--- Source material ---
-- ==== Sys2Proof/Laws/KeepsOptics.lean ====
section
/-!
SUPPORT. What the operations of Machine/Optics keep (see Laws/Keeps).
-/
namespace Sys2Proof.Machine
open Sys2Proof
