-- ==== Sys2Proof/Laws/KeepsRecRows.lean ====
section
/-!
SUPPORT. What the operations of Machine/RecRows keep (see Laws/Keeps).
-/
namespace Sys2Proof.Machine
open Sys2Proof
---
--- Source material ---
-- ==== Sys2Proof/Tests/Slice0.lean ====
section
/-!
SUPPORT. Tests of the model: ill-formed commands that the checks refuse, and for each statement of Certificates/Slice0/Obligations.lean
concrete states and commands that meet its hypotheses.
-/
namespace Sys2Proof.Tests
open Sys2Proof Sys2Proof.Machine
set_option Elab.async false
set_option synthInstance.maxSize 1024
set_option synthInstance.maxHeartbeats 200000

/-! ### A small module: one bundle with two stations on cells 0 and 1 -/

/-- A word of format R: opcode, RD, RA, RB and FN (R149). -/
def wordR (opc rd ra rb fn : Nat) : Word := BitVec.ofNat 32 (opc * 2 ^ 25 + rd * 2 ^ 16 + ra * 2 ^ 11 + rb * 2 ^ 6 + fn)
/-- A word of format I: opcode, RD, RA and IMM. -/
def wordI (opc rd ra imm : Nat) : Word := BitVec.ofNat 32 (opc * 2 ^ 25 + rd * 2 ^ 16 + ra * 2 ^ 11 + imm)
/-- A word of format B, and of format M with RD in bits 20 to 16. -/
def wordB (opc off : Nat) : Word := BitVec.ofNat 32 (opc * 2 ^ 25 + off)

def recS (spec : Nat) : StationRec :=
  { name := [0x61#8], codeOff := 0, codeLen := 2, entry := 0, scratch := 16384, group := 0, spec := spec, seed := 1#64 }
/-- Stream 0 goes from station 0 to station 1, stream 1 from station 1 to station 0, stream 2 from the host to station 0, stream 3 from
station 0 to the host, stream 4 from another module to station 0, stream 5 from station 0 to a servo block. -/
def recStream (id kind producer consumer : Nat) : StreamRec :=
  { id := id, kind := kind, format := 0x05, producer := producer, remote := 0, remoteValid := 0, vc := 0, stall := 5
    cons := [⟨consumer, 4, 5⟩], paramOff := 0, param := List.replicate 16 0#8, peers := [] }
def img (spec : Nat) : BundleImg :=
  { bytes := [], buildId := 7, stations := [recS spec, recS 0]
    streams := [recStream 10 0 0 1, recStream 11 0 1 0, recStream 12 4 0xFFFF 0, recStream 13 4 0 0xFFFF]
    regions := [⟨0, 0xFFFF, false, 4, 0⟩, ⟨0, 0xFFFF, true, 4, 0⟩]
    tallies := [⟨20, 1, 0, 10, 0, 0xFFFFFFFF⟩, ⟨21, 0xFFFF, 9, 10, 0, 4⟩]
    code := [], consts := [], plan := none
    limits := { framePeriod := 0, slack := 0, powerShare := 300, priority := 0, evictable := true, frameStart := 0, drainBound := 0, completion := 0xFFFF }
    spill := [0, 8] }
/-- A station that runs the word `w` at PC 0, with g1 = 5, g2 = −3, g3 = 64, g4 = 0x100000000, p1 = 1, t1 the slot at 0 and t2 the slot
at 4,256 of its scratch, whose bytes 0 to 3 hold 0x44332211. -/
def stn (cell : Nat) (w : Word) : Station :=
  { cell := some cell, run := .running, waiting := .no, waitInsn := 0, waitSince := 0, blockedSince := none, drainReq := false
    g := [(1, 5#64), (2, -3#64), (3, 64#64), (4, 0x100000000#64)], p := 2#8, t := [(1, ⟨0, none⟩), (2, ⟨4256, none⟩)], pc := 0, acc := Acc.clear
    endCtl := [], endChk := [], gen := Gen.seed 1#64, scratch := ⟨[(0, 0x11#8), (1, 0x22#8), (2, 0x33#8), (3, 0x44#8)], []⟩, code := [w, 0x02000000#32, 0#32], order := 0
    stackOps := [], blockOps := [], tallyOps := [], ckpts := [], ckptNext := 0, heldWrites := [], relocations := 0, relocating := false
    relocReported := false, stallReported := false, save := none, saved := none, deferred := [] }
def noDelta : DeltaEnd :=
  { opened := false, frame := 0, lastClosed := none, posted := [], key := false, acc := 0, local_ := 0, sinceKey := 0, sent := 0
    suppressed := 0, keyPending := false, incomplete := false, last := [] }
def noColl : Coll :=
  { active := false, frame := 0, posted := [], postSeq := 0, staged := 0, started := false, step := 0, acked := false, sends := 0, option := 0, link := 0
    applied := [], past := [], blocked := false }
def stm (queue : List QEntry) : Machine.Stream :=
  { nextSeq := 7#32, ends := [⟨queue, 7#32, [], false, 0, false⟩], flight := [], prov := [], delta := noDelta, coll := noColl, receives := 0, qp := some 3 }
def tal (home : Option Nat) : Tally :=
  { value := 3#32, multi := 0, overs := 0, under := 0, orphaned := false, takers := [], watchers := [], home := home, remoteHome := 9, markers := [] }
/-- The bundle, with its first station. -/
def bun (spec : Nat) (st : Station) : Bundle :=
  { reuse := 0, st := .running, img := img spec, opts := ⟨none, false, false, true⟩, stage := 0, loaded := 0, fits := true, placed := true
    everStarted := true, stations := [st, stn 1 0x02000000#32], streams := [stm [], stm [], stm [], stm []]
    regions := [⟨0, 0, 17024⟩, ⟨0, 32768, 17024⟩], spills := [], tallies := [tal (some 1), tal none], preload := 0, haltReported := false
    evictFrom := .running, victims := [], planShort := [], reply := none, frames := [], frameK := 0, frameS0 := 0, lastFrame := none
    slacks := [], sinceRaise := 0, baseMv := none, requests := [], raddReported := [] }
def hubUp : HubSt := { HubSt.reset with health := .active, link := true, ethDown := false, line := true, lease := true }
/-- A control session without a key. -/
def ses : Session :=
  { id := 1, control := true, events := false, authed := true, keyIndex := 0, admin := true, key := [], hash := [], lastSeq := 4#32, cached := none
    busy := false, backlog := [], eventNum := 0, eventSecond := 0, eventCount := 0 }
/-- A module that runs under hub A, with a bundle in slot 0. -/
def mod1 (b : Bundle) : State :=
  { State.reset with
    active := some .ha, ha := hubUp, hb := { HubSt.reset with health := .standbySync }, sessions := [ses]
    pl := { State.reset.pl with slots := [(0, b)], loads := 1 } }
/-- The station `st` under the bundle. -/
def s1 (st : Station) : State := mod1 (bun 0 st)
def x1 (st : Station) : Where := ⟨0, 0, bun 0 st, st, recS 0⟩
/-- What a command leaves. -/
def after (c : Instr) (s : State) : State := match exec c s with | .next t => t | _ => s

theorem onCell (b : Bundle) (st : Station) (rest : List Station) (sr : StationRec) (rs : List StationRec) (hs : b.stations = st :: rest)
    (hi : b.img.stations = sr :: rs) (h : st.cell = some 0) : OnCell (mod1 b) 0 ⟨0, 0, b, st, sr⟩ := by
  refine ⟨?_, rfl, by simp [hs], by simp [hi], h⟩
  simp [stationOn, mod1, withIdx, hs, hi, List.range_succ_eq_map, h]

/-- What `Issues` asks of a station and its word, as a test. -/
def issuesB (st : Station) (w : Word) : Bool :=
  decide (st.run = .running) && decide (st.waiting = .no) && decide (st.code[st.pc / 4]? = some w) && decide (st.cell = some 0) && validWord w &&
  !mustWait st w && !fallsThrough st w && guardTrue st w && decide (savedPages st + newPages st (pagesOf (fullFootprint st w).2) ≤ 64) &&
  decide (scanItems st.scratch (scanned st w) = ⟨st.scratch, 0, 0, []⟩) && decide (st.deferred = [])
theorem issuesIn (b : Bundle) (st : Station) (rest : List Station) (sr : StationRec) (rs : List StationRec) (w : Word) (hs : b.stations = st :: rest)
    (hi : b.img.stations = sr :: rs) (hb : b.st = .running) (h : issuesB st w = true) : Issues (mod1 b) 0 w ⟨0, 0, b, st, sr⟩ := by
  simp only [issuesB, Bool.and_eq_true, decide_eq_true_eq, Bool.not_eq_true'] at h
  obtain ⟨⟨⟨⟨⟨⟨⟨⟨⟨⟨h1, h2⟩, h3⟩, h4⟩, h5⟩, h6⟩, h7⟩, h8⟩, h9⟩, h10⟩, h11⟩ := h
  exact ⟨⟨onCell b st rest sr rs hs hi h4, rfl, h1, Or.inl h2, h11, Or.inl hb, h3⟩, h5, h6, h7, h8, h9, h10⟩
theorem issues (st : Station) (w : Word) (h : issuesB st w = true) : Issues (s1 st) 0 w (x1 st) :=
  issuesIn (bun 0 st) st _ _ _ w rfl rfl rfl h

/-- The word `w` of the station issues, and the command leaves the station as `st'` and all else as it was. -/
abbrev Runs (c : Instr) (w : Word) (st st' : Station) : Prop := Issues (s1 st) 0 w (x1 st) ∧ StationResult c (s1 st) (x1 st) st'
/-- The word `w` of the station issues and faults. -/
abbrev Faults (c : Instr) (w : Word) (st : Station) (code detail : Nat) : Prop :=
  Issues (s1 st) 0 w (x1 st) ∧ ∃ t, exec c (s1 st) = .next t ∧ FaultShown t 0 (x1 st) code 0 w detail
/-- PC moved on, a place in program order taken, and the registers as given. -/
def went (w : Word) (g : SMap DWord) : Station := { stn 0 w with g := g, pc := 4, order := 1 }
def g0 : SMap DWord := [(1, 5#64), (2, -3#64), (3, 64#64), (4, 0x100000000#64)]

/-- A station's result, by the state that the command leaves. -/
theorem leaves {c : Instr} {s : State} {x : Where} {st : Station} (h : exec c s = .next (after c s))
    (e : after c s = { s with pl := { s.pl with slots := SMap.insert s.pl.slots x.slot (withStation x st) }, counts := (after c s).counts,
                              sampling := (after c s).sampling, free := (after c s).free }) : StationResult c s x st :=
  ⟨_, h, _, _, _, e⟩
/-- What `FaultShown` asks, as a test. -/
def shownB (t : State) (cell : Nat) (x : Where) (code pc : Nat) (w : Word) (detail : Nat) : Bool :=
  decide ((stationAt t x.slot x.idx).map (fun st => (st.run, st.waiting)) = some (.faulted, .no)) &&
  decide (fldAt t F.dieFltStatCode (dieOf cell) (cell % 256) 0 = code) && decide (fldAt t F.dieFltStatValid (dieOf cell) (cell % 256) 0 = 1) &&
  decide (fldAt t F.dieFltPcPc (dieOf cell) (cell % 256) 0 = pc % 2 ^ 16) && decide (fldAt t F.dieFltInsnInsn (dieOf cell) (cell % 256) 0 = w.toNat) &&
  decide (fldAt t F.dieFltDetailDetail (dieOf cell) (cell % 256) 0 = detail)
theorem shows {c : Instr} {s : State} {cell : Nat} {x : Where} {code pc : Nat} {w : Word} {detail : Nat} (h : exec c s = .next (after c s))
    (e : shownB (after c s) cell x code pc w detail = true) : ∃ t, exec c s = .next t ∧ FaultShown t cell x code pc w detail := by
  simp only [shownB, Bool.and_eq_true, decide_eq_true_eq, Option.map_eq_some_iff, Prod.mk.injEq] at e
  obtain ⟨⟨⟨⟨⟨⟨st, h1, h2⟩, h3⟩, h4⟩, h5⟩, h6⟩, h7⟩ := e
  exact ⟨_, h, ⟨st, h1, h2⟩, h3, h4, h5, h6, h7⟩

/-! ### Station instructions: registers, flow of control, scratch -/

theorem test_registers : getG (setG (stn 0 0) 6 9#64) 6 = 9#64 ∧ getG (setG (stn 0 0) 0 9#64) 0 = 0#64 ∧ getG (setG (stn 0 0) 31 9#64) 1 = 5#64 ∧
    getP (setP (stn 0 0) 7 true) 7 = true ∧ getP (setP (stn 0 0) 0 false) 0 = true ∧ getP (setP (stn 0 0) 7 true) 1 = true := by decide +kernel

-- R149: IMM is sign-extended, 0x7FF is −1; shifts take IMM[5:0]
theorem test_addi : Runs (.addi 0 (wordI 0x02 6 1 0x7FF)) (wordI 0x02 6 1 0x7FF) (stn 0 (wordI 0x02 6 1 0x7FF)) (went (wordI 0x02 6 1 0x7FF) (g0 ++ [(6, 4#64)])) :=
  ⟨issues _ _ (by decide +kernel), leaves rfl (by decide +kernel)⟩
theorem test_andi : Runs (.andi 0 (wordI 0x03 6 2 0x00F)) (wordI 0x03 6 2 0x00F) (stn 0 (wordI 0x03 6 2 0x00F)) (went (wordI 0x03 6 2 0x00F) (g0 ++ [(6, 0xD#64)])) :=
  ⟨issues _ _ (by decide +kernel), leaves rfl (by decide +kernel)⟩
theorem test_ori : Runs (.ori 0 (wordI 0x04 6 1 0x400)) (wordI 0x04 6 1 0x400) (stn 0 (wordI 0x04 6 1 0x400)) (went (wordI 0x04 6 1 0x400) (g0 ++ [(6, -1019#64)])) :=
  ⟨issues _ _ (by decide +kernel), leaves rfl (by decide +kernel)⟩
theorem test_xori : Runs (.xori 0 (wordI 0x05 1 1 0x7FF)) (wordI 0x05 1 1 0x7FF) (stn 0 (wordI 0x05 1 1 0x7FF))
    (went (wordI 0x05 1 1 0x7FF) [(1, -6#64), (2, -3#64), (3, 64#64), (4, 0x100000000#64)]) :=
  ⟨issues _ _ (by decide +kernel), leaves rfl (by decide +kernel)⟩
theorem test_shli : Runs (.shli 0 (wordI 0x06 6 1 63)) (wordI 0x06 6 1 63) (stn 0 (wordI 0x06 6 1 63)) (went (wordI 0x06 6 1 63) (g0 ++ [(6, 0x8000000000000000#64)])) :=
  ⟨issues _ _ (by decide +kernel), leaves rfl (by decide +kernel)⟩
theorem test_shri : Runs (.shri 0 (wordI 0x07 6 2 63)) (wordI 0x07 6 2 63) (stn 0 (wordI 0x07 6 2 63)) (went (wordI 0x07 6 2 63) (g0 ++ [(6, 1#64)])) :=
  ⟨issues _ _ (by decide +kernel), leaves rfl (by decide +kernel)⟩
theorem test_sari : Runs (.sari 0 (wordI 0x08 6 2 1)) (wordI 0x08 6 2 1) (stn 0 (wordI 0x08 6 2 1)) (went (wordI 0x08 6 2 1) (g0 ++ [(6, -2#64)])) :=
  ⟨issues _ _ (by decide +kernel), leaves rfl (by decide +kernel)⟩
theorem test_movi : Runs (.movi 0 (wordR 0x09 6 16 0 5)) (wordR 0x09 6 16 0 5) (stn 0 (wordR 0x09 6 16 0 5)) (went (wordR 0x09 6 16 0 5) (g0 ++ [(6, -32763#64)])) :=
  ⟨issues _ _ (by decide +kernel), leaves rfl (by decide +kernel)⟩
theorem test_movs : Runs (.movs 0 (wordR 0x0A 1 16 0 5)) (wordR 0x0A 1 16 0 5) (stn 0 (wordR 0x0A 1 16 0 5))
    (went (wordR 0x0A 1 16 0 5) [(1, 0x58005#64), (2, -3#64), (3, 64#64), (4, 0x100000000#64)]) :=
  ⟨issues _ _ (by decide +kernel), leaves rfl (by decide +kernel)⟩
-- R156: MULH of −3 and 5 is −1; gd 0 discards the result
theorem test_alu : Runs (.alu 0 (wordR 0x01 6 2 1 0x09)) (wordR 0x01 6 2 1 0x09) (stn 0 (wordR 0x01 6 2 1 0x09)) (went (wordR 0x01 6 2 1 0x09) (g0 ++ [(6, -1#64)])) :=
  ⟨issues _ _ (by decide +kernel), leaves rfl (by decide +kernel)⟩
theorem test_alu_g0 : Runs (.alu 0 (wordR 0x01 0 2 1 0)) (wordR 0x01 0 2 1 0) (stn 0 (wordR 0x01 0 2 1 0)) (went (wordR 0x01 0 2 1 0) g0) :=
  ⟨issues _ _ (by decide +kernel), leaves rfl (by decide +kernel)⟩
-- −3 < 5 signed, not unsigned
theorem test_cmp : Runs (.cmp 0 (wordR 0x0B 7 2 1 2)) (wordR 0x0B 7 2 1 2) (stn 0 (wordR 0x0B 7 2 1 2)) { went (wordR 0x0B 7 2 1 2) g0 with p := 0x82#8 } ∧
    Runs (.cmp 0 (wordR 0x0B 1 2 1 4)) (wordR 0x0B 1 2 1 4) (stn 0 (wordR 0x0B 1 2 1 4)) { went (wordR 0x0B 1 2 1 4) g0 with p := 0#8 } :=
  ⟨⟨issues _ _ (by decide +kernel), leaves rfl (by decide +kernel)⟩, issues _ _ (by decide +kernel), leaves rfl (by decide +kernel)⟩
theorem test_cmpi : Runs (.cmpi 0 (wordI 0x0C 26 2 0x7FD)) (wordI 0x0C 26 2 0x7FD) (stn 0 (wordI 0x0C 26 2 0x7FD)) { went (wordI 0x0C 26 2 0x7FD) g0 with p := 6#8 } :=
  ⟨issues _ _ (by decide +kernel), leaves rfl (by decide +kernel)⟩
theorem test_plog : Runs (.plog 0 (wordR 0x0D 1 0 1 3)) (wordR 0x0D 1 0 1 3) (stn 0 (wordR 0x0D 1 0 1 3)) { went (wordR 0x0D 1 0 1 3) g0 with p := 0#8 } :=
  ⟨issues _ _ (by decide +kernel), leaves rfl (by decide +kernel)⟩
---
* Aim of the exercise:
Each line of the records that holds the word "host" should be copied out.

* Written reply:
/-- Stream 0 goes from station 0 to station 1, stream 1 from station 1 to station 0, stream 2 from the host to station 0, stream 3 from
station 0 to the host, stream 4 from another module to station 0, stream 5 from station 0 to a servo block. -/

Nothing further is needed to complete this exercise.